For the entries below, repeat exactly each line starting with the one that contains "unfold execVispop at ht" and going on through the one that contains "unfold execRtblend at ht", and no others.

Segment Open

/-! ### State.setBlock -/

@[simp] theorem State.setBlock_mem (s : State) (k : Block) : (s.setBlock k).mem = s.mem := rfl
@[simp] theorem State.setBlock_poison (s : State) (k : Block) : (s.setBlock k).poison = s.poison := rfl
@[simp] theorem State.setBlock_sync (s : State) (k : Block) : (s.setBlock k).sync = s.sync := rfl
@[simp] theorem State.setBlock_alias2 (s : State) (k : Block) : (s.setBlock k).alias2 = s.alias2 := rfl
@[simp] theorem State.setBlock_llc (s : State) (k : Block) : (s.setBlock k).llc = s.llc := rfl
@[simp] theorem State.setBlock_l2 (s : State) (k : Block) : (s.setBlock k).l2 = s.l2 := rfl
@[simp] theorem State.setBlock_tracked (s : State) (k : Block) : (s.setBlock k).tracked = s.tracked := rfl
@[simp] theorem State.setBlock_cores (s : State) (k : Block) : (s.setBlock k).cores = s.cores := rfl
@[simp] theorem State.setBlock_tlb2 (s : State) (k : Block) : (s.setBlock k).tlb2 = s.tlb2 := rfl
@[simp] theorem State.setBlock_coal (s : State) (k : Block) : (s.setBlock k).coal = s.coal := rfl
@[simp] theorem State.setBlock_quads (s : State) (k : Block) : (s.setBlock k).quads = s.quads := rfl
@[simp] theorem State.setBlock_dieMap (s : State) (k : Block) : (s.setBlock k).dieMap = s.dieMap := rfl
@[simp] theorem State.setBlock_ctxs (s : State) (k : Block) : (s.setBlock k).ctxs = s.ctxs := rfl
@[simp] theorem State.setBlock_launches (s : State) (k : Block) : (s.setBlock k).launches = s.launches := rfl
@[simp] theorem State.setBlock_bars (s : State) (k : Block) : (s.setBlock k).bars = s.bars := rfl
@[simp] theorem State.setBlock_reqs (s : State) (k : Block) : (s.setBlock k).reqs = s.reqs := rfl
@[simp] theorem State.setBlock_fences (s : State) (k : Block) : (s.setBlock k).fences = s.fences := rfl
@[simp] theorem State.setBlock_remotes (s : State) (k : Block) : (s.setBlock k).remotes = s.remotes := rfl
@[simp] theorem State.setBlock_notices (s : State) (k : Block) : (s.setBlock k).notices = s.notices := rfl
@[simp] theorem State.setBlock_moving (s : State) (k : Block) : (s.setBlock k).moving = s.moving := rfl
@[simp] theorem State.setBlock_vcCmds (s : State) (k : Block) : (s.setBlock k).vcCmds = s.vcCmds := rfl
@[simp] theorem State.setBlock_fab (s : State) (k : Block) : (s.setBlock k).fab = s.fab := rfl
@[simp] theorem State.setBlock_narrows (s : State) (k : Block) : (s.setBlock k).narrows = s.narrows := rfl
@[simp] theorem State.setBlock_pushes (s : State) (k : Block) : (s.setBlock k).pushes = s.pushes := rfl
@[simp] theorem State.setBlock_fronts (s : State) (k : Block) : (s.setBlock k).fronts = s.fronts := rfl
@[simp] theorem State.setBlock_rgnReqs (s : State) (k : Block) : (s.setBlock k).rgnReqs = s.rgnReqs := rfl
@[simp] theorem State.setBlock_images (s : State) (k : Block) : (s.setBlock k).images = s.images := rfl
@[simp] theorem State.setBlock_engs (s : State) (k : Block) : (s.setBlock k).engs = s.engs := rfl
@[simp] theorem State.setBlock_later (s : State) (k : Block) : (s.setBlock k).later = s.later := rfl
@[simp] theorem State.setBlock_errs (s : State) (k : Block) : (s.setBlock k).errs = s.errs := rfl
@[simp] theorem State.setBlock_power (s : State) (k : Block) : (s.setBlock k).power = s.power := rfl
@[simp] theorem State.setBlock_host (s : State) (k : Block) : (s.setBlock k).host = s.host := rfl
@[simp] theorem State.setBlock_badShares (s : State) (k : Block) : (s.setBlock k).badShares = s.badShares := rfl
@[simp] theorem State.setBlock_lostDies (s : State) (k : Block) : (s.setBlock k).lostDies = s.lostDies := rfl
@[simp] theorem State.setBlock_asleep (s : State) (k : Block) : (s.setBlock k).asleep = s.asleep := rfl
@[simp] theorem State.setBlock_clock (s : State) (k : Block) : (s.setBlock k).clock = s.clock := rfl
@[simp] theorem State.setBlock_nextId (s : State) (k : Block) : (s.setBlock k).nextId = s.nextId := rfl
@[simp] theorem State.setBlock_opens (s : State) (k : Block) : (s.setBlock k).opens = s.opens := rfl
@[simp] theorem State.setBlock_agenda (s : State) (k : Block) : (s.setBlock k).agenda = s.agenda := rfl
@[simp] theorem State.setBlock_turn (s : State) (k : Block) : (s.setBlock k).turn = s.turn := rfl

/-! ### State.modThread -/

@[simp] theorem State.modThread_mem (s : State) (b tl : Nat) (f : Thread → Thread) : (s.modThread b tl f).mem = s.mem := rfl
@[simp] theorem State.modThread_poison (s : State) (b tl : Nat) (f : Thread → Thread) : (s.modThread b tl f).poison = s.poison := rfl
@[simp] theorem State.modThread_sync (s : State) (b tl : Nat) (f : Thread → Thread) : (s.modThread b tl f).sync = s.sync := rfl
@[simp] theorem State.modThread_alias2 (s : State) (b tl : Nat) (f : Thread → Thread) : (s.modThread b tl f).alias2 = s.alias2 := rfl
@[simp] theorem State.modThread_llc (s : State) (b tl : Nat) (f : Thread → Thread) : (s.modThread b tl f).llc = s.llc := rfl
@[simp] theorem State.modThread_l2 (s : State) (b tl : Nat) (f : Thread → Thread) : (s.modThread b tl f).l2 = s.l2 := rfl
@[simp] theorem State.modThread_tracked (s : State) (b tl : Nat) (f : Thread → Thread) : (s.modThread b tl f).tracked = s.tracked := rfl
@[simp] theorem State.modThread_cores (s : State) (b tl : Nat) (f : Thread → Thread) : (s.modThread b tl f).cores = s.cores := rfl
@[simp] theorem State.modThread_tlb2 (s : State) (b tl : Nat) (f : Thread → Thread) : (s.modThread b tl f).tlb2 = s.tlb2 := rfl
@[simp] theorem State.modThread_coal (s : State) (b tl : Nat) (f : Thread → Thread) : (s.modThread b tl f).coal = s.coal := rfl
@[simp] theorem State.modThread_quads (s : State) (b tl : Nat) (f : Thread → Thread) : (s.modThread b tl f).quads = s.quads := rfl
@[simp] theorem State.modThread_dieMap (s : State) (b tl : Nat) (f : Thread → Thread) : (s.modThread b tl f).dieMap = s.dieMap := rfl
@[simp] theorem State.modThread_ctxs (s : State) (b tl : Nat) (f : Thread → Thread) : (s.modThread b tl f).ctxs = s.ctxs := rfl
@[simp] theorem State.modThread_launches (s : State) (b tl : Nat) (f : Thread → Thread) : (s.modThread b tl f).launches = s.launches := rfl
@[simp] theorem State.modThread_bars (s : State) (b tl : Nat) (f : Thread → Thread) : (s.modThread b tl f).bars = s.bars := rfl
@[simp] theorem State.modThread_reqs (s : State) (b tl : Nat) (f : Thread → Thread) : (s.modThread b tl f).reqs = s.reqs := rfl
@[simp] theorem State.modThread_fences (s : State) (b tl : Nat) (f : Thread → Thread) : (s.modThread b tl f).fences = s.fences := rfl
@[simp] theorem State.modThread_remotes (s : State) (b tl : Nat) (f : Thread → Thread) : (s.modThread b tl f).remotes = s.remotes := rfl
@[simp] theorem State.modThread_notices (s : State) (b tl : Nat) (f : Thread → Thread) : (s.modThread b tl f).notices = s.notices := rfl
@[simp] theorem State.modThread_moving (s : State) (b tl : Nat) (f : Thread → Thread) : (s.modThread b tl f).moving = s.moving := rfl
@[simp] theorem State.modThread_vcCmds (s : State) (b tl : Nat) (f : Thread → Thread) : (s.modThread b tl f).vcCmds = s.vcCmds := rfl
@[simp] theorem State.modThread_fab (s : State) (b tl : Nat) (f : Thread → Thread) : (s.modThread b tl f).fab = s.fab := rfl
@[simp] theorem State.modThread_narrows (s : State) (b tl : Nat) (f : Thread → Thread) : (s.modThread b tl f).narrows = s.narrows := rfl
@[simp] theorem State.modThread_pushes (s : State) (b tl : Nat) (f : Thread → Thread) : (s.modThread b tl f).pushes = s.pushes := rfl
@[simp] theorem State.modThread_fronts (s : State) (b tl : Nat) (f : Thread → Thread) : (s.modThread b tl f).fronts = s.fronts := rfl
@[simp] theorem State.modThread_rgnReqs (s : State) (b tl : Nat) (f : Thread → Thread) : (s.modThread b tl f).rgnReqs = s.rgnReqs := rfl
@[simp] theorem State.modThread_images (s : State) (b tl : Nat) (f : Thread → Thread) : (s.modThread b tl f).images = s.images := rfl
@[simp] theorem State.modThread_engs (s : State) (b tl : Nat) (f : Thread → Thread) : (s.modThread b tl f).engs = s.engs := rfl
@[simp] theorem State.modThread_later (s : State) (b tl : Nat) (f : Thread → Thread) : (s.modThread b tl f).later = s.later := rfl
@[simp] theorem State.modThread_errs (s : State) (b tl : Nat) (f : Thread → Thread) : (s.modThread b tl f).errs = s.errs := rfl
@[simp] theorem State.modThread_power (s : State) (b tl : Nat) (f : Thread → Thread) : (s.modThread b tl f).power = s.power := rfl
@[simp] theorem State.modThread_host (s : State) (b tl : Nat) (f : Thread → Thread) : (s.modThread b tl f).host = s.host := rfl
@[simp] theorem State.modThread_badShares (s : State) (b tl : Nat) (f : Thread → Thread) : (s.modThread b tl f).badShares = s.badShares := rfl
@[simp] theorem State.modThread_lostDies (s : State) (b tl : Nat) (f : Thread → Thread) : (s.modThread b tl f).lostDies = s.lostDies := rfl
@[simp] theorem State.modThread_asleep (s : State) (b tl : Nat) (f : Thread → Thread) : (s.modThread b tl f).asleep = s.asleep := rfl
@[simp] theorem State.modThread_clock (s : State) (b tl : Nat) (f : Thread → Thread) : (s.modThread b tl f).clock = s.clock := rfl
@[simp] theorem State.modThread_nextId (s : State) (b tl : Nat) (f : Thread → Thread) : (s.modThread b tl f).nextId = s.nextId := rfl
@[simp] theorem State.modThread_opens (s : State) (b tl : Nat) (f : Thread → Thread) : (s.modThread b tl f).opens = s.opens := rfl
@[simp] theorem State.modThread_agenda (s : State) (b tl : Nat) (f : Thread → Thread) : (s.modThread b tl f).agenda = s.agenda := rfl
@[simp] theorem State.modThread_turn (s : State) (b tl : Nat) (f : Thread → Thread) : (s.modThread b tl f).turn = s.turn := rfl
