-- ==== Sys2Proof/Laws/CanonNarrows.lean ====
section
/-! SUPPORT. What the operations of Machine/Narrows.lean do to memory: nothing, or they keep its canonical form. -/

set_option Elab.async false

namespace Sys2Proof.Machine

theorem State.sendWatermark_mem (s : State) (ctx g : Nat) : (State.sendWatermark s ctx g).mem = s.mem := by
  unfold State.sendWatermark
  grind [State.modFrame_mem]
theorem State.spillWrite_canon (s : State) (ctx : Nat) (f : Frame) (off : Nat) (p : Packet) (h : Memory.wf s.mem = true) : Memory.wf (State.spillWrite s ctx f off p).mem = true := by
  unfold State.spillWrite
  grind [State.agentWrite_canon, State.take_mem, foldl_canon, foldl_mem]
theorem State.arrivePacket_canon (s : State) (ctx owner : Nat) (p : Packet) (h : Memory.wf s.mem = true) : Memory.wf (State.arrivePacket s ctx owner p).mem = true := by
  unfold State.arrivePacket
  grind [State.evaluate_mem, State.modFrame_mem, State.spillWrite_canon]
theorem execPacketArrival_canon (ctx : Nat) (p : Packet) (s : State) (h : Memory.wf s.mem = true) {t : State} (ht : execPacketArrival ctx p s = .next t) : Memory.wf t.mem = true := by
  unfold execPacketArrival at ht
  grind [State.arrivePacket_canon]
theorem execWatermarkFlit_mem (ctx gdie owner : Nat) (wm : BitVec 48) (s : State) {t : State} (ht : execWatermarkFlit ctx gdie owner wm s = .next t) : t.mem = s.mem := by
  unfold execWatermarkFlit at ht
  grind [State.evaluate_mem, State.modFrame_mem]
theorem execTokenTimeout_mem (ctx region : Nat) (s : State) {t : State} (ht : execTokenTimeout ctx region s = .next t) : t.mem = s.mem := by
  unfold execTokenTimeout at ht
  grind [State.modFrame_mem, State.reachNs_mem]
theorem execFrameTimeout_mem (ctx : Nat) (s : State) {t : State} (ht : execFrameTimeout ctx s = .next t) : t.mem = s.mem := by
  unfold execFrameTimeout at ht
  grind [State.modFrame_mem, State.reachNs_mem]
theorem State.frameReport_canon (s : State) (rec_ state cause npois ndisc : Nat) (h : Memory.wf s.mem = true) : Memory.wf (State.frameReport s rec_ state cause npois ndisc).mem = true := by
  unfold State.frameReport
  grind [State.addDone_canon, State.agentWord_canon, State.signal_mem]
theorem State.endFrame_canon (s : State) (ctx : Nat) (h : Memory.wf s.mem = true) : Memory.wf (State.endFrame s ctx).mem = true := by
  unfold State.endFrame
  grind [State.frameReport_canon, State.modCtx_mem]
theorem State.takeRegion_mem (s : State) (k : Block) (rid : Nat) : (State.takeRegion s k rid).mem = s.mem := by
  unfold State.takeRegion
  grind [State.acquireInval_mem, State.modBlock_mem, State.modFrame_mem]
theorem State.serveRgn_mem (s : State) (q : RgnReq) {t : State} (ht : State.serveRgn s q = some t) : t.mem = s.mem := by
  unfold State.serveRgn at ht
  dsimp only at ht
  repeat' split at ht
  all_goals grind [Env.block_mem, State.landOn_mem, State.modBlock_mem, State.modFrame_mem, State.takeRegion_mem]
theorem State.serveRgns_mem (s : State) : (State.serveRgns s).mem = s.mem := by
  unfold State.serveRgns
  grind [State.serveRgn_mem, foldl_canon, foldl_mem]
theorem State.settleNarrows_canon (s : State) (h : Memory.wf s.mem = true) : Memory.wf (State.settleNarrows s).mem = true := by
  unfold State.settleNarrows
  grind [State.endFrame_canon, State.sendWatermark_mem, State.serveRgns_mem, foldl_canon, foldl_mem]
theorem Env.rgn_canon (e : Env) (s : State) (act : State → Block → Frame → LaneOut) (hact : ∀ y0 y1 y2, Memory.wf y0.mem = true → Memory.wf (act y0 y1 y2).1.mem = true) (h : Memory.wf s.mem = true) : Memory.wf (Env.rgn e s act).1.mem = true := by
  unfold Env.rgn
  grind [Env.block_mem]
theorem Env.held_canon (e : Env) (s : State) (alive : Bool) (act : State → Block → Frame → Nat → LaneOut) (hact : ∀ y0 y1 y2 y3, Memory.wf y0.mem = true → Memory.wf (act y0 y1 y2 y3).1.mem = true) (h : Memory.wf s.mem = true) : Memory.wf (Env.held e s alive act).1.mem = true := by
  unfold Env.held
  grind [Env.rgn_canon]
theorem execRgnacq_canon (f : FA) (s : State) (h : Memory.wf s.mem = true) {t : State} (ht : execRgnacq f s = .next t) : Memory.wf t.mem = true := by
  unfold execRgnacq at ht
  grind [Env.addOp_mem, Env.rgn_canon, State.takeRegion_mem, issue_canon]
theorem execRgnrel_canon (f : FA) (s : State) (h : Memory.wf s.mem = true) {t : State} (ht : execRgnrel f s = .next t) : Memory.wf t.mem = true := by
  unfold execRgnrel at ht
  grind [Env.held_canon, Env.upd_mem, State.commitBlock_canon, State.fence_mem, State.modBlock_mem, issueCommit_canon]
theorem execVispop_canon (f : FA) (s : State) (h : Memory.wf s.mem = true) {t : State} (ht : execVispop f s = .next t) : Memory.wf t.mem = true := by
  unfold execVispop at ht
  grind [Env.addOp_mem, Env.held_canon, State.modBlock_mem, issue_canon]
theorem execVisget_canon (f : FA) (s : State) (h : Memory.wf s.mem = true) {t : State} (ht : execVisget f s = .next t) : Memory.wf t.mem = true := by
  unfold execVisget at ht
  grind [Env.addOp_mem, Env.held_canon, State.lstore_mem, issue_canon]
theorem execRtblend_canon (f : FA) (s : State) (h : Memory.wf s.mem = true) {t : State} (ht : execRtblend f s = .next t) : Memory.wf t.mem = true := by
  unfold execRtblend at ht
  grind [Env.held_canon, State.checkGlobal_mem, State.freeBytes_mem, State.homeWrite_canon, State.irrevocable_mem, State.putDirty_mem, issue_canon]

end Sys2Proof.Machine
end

Segment Closed

_Solution to this exercise:_
  unfold execVispop at ht
  grind [Env.addOp_mem, Env.held_canon, State.modBlock_mem, issue_canon]
theorem execVisget_canon (f : FA) (s : State) (h : Memory.wf s.mem = true) {t : State} (ht : execVisget f s = .next t) : Memory.wf t.mem = true := by
  unfold execVisget at ht
  grind [Env.addOp_mem, Env.held_canon, State.lstore_mem, issue_canon]
theorem execRtblend_canon (f : FA) (s : State) (h : Memory.wf s.mem = true) {t : State} (ht : execRtblend f s = .next t) : Memory.wf t.mem = true := by
  unfold execRtblend at ht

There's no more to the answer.